Effects of Intramuscular vs Intra-articular Glucocorticoid Injection on Pain Among Adults With Knee Osteoarthritis (Part 5)

In our last week’s article, we continued discussing the topics on “Patients” and on “Interventions Done” re the Effects of Intramuscular vs Intra-articular Glucocorticoid Injection on Pain Among Adults With Knee Osteoarthritis.

Let us now go to the topic on OUTCOMES. The study says that the researchers measured outcomes at baseline (the day of completing baseline assessments), and 2, 4, 8, 12, and 24 weeks after administration of the injection via digital or paper questionnaires. 

Two of the researchers did the baseline Kellgren and Lawrence grade scoring blinded to the allocated treatment (interrater reliability: prevalence-adjusted κ value: 0.84; 95% CI, 0.75-0.93). 

A consensus meeting was held for making final decisions for discrepant grades. The primary outcome was the severity of knee pain at 4 weeks measured with the Knee Injury and Osteoarthritis Outcome Score (KOOS) pain subscale (0-100; 0 indicates extreme pain).
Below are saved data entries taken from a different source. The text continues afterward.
-- ==== Sys2Proof/Decode.lean ====
section
/-! DEFINITION. Decoding and encoding of the 36-bit words (30_encoding.md). `decode` is total: a word of no row is
refused with the name `unimplemented` (R171). Fields are cut out here, once; `encode` writes them back from the same
tables. -/

namespace Sys2Proof

/-- Why a word is not an instruction. -/
inductive DecodeError where
  /-- The word belongs to no row: it raises UnimplementedInstruction (R171). Safe: the spec says so. -/
  | unimplemented
  /-- Fewer than five bytes were given. Safe: nothing is decoded. -/
  | short
  deriving DecidableEq, Repr

/-- Bits `lo + n - 1 : lo` of a word. -/
def fld (w : Code) (lo n : Nat) : BitVec n := w.extractLsb' lo n

/-- Bit `lo` of a word. -/
def bit (w : Code) (lo : Nat) : Bool := w.getLsbD lo

/-- The word that holds the field `x` at bit `lo` and zeros elsewhere. -/
def put {n : Nat} (lo : Nat) (x : BitVec n) : Code := x.setWidth 36 <<< lo

/-- The word that holds the bit `b` at bit `lo` and zeros elsewhere. -/
def putB (lo : Nat) (b : Bool) : Code := put lo (BitVec.ofBool b)

/-- The high part of a two-part field. -/
def high {n : Nat} (k : Nat) (x : BitVec n) (len : Nat) : BitVec len := x.extractLsb' k len

/-! ## Formats -/

/-- R1 format, R128. -/
def R1F.ofWord (w : Code) : R1F where
  m3 := fld w 21 3
  z := bit w 20
  ta := bit w 19
  ra := fld w 14 5
  tt := bit w 13
  rt := fld w 8 5
  v := bit w 7

/-- The word of the format with the given opcode fields. -/
def R1F.toWord (f : R1F) (op fn : BitVec 7) : Code :=
  put 29 fn ||| put 21 f.m3 ||| putB 20 f.z ||| putB 19 f.ta ||| put 14 f.ra ||| putB 13 f.tt |||
    put 8 f.rt ||| putB 7 f.v ||| put 0 op

/-- R2 format, R129. -/
def R2F.ofWord (w : Code) : R2F where
  tb := fld w 25 2
  rb := fld w 20 5
  ta := bit w 19
  ra := fld w 14 5
  tt := bit w 13
  rt := fld w 8 5
  v := bit w 7

/-- The word of the format with the given opcode fields. -/
def R2F.toWord (f : R2F) (op fn : BitVec 7) : Code :=
  put 29 fn ||| put 25 f.tb ||| put 20 f.rb ||| putB 19 f.ta ||| put 14 f.ra ||| putB 13 f.tt |||
    put 8 f.rt ||| putB 7 f.v ||| put 0 op

/-- R2 layout with a count in bits 25:20, R277. -/
def ShiftF.ofWord (w : Code) : ShiftF where
  imm6 := fld w 20 6
  ta := bit w 19
  ra := fld w 14 5
  tt := bit w 13
  rt := fld w 8 5
  v := bit w 7

/-- The word of the format with the given opcode fields. -/
def ShiftF.toWord (f : ShiftF) (op fn : BitVec 7) : Code :=
  put 29 fn ||| put 20 f.imm6 ||| putB 19 f.ta ||| put 14 f.ra ||| putB 13 f.tt ||| put 8 f.rt |||
    putB 7 f.v ||| put 0 op

/-- Set-mask comparison, R585. -/
def SetMaskF.ofWord (w : Code) : SetMaskF where
  tb := fld w 25 2
  rb := fld w 20 5
  ta := bit w 19
  ra := fld w 14 5
  cond := fld w 11 3
  vmt := fld w 8 3

/-- The word of the format with the given opcode fields. -/
def SetMaskF.toWord (f : SetMaskF) (op fn : BitVec 7) : Code :=
  put 29 fn ||| put 25 f.tb ||| put 20 f.rb ||| putB 19 f.ta ||| put 14 f.ra ||| put 11 f.cond |||
    put 8 f.vmt ||| putB 7 true ||| put 0 op

/-- RI format, R127. -/
def RIF.ofWord (w : Code) : RIF where
  imm16 := fld w 20 16
  ta := bit w 19
  ra := fld w 14 5
  tt := bit w 13
  rt := fld w 8 5
  v := bit w 7

/-- The word of the format with the given opcode fields. -/
def RIF.toWord (f : RIF) (op : BitVec 7) : Code :=
  put 20 f.imm16 ||| putB 19 f.ta ||| put 14 f.ra ||| putB 13 f.tt ||| put 8 f.rt ||| putB 7 f.v |||
    put 0 op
The study further said that the Secondary outcomes included the KOOS pain score at 2, 8, 12, and 24 weeks; KOOS symptom, function, sport and recreation, and quality-of-life scores (0-100; 0 indicates extreme symptoms); Western Ontario and McMaster Universities Osteoarthritis Index pain, function, stiffness, and total scores (0-100; 0 indicates no pain); numeric rating scale of knee pain during the past week (0-10; 0indicates no pain); Intermittent and Constant Osteoarthritis Pain (0-100; 0 indicates no pain); and EuroQol with 5 dimensions and 5 response levels (−0.446 to 1.000; −0.446 indicates worst health related quality of life). 

In addition, the researchers measured perceived recovery and the percentage of responders defined by the OMERACT-OARSI criteria. 
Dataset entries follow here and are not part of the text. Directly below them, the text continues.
/-- A vector load or store under its STRIDE word (R590): `body` of the word, unless the word is missing, does not fit the
opcode, the base is a vector, VL exceeds VLMAX or the size is reserved. -/
def strideForm (o : Out) (s : State) (indexed misuse : Bool) (func4 : BitVec 4) (body : StrideF → Nat → Prop) : Prop :=
  s.mods.fit .vectorMemory = true →
    match s.mods.tail with
    | some (.stride m) =>
      if isVec m.tc ≠ indexed then o = .refused .strideMismatch
      else if misuse = true then nextWith o (raisedUnimplemented s)
      else if s.cfg.vlmax < s.vl.toNat then o = .refused .vectorLength
      else if 4 ≤ func4.toNat then o = .refused .reservedSize
      else body m (2 ^ func4.toNat)
    | _ => o = .refused .strideMissing

/-- Where element or position `x` of a vector load or store is (R591, R592). -/
def strideAddress (s : State) (m : StrideF) (base : Word) (x : Nat) : Word :=
  if m.tc = 1#2 then base + s.elem m.rc x
  else if m.tc = 0#2 then base + s.reg m.rc * BitVec.ofNat 64 x
  else base + BitVec.ofNat 64 ((32 * (m.tc.toNat % 2) + m.rc.toNat) * x)

/-- The active elements below VL, ascending. -/
def activeElements (s : State) (sel : MaskSel) : List Nat :=
  (List.range s.vl.toNat).filter (fun x => s.active sel x)

/-- Position `j` of a packed result (R582, R593): `g` of the j-th of `n`, then zero or unchanged. -/
def packed (z : Bool) (n : Nat) (g : Nat → Word) (j : Nat) : Option Word :=
  if j < n then some (g j) else if z then some 0#64 else none

/-! ## Which instructions may do what -/

/-- The instructions that store to memory. -/
def isStore : Instr → Bool
  | .stx _ _ | .stxX _ _ | .stb _ | .stbx _ | .stw _ | .stwx _ | .stt _ | .sttx _ | .sto _ | .stox _ | .stptr _
  | .stptrx _ | .stbz _ | .stwz _ | .sttz _ | .stoz _ | .sts _ _ | .stVX _ _ | .cvsts _ _ | .cvstVX _ _ => true
  | _ => false

/-- The instructions whose own effect is on the exception and mode registers. -/
def isSystemControl : Instr → Bool
  | .brk _ | .csrx _ _ | .csrr _ | .csrw _ | .csrs _ | .csrc _ | .rex _ | .rte _ | .pfi => true
  | _ => false

/-- The instructions that take EXI words (R183); CACHE is not one of them (the model's choice, log 40). -/
def takesExi : Instr → Bool
  | .addI _ | .subf _ | .mulI _ | .andI _ | .orI _ | .xorI _ | .muluI _ | .divI _ | .divuI _ | .mulfI _ | .permI _
  | .remI _ | .remuI _ | .wydndxI _ | .divr _ | .u21ndxI _ | .seqI _ | .sneI _ | .sltI _ | .sgtI _ | .sltuI _
  | .sgtuI _ | .eorI _ | .chkI _ | .bytndxI _ | .ldx _ _ | .ldxZ _ _ | .ldb _ | .ldbz _ | .ldw _ | .ldwz _ | .ldt _
  | .ldtz _ | .ldo _ | .ldoz _ | .stx _ _ | .stb _ | .stw _ | .stt _ | .sto _ | .stptr _ | .stbz _ | .stwz _ | .sttz _
  | .stoz _ | .lds _ _ | .ldVX _ _ | .cvlds _ _ | .cvldVX _ _ | .sts _ _ | .stVX _ _ | .cvsts _ _ | .cvstVX _ _ => true
  | _ => false

/-- The instructions that take BRMOD (R187). -/
def takesBrmod : Instr → Bool
  | .beq _ | .bne _ | .blt _ | .bge _ | .bltu _ | .bgeu _ | .bbs _ | .bgt _ | .ble _ | .bgtu _ | .bleu _ => true
  | _ => false

/-- The instructions that take STRIDE (R188). -/
def takesStride : Instr → Bool
  | .lds _ _ | .ldVX _ _ | .cvlds _ _ | .cvldVX _ _ | .sts _ _ | .stVX _ _ | .cvsts _ _ | .cvstVX _ _ => true
  | _ => false

end Sys2Proof.Machine
end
Patients’ perceived recovery was measured with a 7-point Likert scale, and results were dichotomized into recovered (complete recovery, much improved, and slightly improved) or not recovered (no change, slightly worse, much worse, and worse than ever). 

Talking of the Sample Size, the study was powered to test whether IM injection was non-inferior to IA injection regarding the KOOS pain score at 4 weeks’ follow-up. For this, the researchers used data from the trial of Henriksen et.al.for estimating an SD of 16 for the KOOS pain score. 
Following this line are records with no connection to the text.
@[simp] theorem State.setElem_regs (s : State) (r : RegNo) (e : Nat) (w : Word) : (s.setElem r e w).regs = s.regs := rfl
@[simp] theorem State.setElem_ip (s : State) (r : RegNo) (e : Nat) (w : Word) : (s.setElem r e w).ip = s.ip := rfl
@[simp] theorem State.setElem_vl (s : State) (r : RegNo) (e : Nat) (w : Word) : (s.setElem r e w).vl = s.vl := rfl
@[simp] theorem State.setElem_vm (s : State) (r : RegNo) (e : Nat) (w : Word) : (s.setElem r e w).vm = s.vm := rfl
@[simp] theorem State.setElem_pmstack (s : State) (r : RegNo) (e : Nat) (w : Word) : (s.setElem r e w).pmstack = s.pmstack := rfl
@[simp] theorem State.setElem_cause (s : State) (r : RegNo) (e : Nat) (w : Word) : (s.setElem r e w).cause = s.cause := rfl
@[simp] theorem State.setElem_badaddr (s : State) (r : RegNo) (e : Nat) (w : Word) : (s.setElem r e w).badaddr = s.badaddr := rfl
@[simp] theorem State.setElem_eip (s : State) (r : RegNo) (e : Nat) (w : Word) : (s.setElem r e w).eip = s.eip := rfl
@[simp] theorem State.setElem_tvec (s : State) (r : RegNo) (e : Nat) (w : Word) : (s.setElem r e w).tvec = s.tvec := rfl
@[simp] theorem State.setElem_sem (s : State) (r : RegNo) (e : Nat) (w : Word) : (s.setElem r e w).sem = s.sem := rfl
@[simp] theorem State.setElem_csrs (s : State) (r : RegNo) (e : Nat) (w : Word) : (s.setElem r e w).csrs = s.csrs := rfl
@[simp] theorem State.setElem_queues (s : State) (r : RegNo) (e : Nat) (w : Word) : (s.setElem r e w).queues = s.queues := rfl
@[simp] theorem State.setElem_tlb (s : State) (r : RegNo) (e : Nat) (w : Word) : (s.setElem r e w).tlb = s.tlb := rfl
@[simp] theorem State.setElem_dcacheEnable (s : State) (r : RegNo) (e : Nat) (w : Word) : (s.setElem r e w).dcacheEnable = s.dcacheEnable := rfl
@[simp] theorem State.setElem_coeff (s : State) (r : RegNo) (e : Nat) (w : Word) : (s.setElem r e w).coeff = s.coeff := rfl
@[simp] theorem State.setElem_waiting (s : State) (r : RegNo) (e : Nat) (w : Word) : (s.setElem r e w).waiting = s.waiting := rfl
@[simp] theorem State.setElem_mem (s : State) (r : RegNo) (e : Nat) (w : Word) : (s.setElem r e w).mem = s.mem := rfl
@[simp] theorem State.setElem_stale (s : State) (r : RegNo) (e : Nat) (w : Word) : (s.setElem r e w).stale = s.stale := rfl
@[simp] theorem State.setElem_device (s : State) (r : RegNo) (e : Nat) (w : Word) : (s.setElem r e w).device = s.device := rfl
@[simp] theorem State.setElem_deviceOut (s : State) (r : RegNo) (e : Nat) (w : Word) : (s.setElem r e w).deviceOut = s.deviceOut := rfl
@[simp] theorem State.setElem_irq (s : State) (r : RegNo) (e : Nat) (w : Word) : (s.setElem r e w).irq = s.irq := rfl
@[simp] theorem State.setElem_env (s : State) (r : RegNo) (e : Nat) (w : Word) : (s.setElem r e w).env = s.env := rfl
@[simp] theorem State.setElem_free (s : State) (r : RegNo) (e : Nat) (w : Word) : (s.setElem r e w).free = s.free := rfl
@[simp] theorem State.setElem_mods (s : State) (r : RegNo) (e : Nat) (w : Word) : (s.setElem r e w).mods = s.mods := rfl
@[simp] theorem State.setElem_cfg (s : State) (r : RegNo) (e : Nat) (w : Word) : (s.setElem r e w).cfg = s.cfg := rfl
It was said in the study that a sample size of 130 patients (65 per group) was needed to achieve 80% power at a significance level of α = .05 to detect noninferiority, assuming the true between group mean (SD) was 7 (16). Based on the reseachers’ prior experience in glucocorticoid injection trials, they expected a low rate of loss to follow-up of 5%.16,24.  Therefore, they aimed to recruit 137 patients, the study said.